DIFFUSION OF A NEW COLLABORATIVE TOOL FOR SOCIAL PROGRAMMING: THE EXAMPLE OF PASTEBIN

Amber K. Smith (Dr. Megan Squire) Department of Computing Sciences

Pastebins services are web sites designed to make it easier to share (and in some cases execute) code snippets among developers. This research describes how software developers using three different social media to communicate (mailing lists, IRC, and Stack Overflow) react and adjust to this new supplementary collaboration tool, called a pastebin service.

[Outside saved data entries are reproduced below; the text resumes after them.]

-- ==== Sys2Proof/WellFormed.lean ====
section
/-! DEFINITION. The static checks: operand ranges (30_encoding.md R72), the parameters (00_scope.md R5), and the ROM (60_exceptions.md R255). -/

namespace Sys2Proof

/-- A register index names one of V0-VF: "every value names a register" (R72). -/
def isReg (n : Nat) : Bool := n < 16

/-- An 8-bit immediate (R72). -/
def isImm (n : Nat) : Bool := n < 256

/-- A 12-bit address, so an address of memory (R72, 20_memory.md R50). -/
def isAddr (n : Nat) : Bool := n < memSize

/-- A row count 0-15 (R72, `SPRITE_ROWS_MAX` of R5). -/
def isRows (n : Nat) : Bool := n ≤ 15

/-- Every operand lies in the range of its field (R72). The operand types hold exactly these ranges, so
every term passes (`Laws.wf_all`); the checks are written over plain numbers so that they can refuse one. -/
def Instr.wf : Instr → Bool
  | .cls | .ret => true
  | .jp nnn | .call nnn | .ldI nnn | .jpV0 nnn => isAddr nnn.toNat
  | .seImm x kk | .sneImm x kk | .ldImm x kk | .addImm x kk | .rnd x kk => isReg x.toNat && isImm kk.toNat
  | .seReg x y | .ldReg x y | .orReg x y | .andReg x y | .xorReg x y | .addReg x y | .subReg x y
  | .shr x y | .subn x y | .shl x y | .sneReg x y => isReg x.toNat && isReg y.toNat
  | .drw x y n => isReg x.toNat && isReg y.toNat && isRows n.toNat
  | .skp x | .sknp x | .ldVxDT x | .ldVxK x | .ldDTVx x | .ldSTVx x | .addI x | .ldF x | .ldB x
  | .storeRegs x | .loadRegs x => isReg x.toNat

/-- The parameters make sense: a tick takes some host time (R5). -/
def Config.wf (c : Config) : Bool := 0 < c.tickPeriod

/-- The ROM fits below the top of memory: at most `ROM_MAX` bytes (R255, 70_reset_and_hazards.md R281). -/
def romFits (rom : List Byte) : Bool := rom.length ≤ romMax

end Sys2Proof
end

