-- ==== Sys2Proof/Certificates/Slice0/Obligations.lean ====
section
/-! DEFINITION. The statements for the provers. Each says which rules of spec/ it rests on; a decision D<n>
named below is the spec's own, of 92_eei_decisions.md (log 10). -/

open Sys2Proof Sys2Proof.Machine

/-! Encoding (30_encoding.md) -/

/-- Decoding the bytes of an encoded instruction gives it back, with every operand and with the bytes
that follow untouched (R70, R71, R73). -/
def Obligations.DecodeEncodeRoundTrip : Prop :=
  ∀ (i : Instr) (rest : List Byte), i.wf = true →
    decode (wordBytes (encode i) ++ rest) = .ok (i, rest)

/-- A word that decodes is the word of its instruction, but for the low nibble of families 5 and 9, which
is not decoded (30_encoding.md section 3; decision D17) and is written 0 (log 15). -/
def Obligations.EncodeDecodeRoundTrip : Prop :=
  ∀ (w : Word) (i : Instr), decodeWord w = .ok i →
    encode i = if opField w = 0x5 ∨ opField w = 0x9 then wordXYN (opField w) (xField w) (yField w) 0 else w

/-- The unrecognized words are exactly those of R79, and executing one emits `Diagnostic(A, w)`, returns
`Continue`, and changes nothing else (30_encoding.md section 4; decisions D17 and D36, log 10). -/
def Obligations.UnrecognizedWordIsDiagnosedNoOp : Prop :=
  (∀ w : Word, (∃ r, decodeWord w = .error r) ↔
    (opField w = 0x0 ∧ w ≠ 0x00E0#16 ∧ w ≠ 0x00EE#16) ∨
    (opField w = 0x8 ∧ nField w ∈ [0x8#4, 0x9#4, 0xA#4, 0xB#4, 0xC#4, 0xD#4, 0xF#4]) ∨
    (opField w = 0xE ∧ kkField w ∉ [0x9E#8, 0xA1#8]) ∨
    (opField w = 0xF ∧ kkField w ∉
      [0x07#8, 0x0A#8, 0x15#8, 0x18#8, 0x1E#8, 0x29#8, 0x33#8, 0x55#8, 0x65#8])) ∧
  ∀ (w : Word) (s : State), (∃ r, decodeWord w = .error r) →
    ∃ t, executeWord w s = .next t ∧ t.events = s.events ++ [.diagnostic (s.pc - 2) w] ∧
      t.signal = some .cont ∧ Frame s t [] 0 0 [.signal, .events]

/-- Words written out from the patterns of R71 and R73 decode to their instructions. That 0x5121, whose low
nibble is not 0, is a 5xy0 is not of those patterns: it is decision D17 (log 10, log 15). -/
def Obligations.WrittenOutWordsDecode : Prop :=
  decodeTableWord 16 0b0000000011100000 = some .cls ∧
  decodeTableWord 16 0b0001101010111100 = some (.jp 0xABC) ∧
  decodeTableWord 16 0b0101000100100001 = some (.seReg 1 2) ∧
  decodeTableWord 16 0b0110101000000010 = some (.ldImm 0xA 0x02) ∧
  decodeTableWord 16 0b1000101010110100 = some (.addReg 0xA 0xB) ∧
  decodeTableWord 16 0b1101000000010101 = some (.drw 0 1 5) ∧
  decodeTableWord 16 0b1110000010100001 = some (.sknp 0) ∧
  decodeTableWord 16 0b1111011101100101 = some (.loadRegs 7)

/-! The sequencer (40_cycle.md) -/

/-- When the two bytes at `pc` may be fetched, a Running step executes their word on the state with the
word latched and `pc` advanced by 2: `exec i` if it decodes to `i`, else the no-op of an unrecognized word
(30_encoding.md section 4; decision D36); then the rest of the cycle, then the end of the step (40_cycle.md
section 1). The latched word and the empty signal are the model's reading (log 6, DEDUCED), and the empty
event list is its choice (log 7). -/
def Obligations.StepRunsDecodedInstruction : Prop :=
  ∀ s : State, s.mode = .running → s.pc.toNat ≤ 0xFFE → s.CanReadBytes s.pc.toNat 2 →
    let bytes := [s.byte s.pc.toNat, s.byte (s.pc.toNat + 1)]
    let w := wordOf (s.byte s.pc.toNat) (s.byte (s.pc.toNat + 1))
    ∃ u : State, u.pc = s.pc + 2 ∧ u.fetched = some w ∧
      u.signal = none ∧ u.events = [] ∧ Frame s u [] 0 0 [.pc, .fetched, .signal, .events] ∧
      (∀ i, decode bytes = .ok (i, []) →
        step s = afterNext State.endStep (afterNext State.finishCycle (exec i u))) ∧
      (∀ r, decode bytes = .error r → step s = .next (u.unrecognized w).finishCycle.endStep)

Mailing lists and IRC (Internet Relay Chat) channels are both heavily used between software development teams to easily communicate between all members. They are slightly different in the fact that IRC channels are used for quick simple questions or comments similar to instant message systems while mailing lists generally have more content and are used for tasks such as sending updates or voting on ideas with all members. In comparison, Stack Overflow is a question and answer web site for the general public. Anyone can view and answer your question even if they are not on your software development team. >

Using mailing list archives, IRC logs, and a database dump from Stack Overflow, we examine the adoption of this pastebin tool by social programmers through the lens of classic Diffusion of Innovation (DoI) theory. We then compare the way social programmers on three different types of social media decided whether to accept or reject the new pastebin tool. We find that the common reasons social programmers give for accepting and rejecting pastebin are mostly typical and follow the DoI closely: the tool provides relative advantage, simplicity, etc. We also find that the most prevalent stated reason for rejection of the pastebin is one of compatibility of values; there is an expectation that a tool designed to supplement the developers' own communications should have the same level of longevity and permanence as the original communication channel. Additionally, we confirm the DoI's diffusion under interconnected communication networks: on Stack Overflow, individuals in "communication proximity" also tended to react to the innovation in similar ways.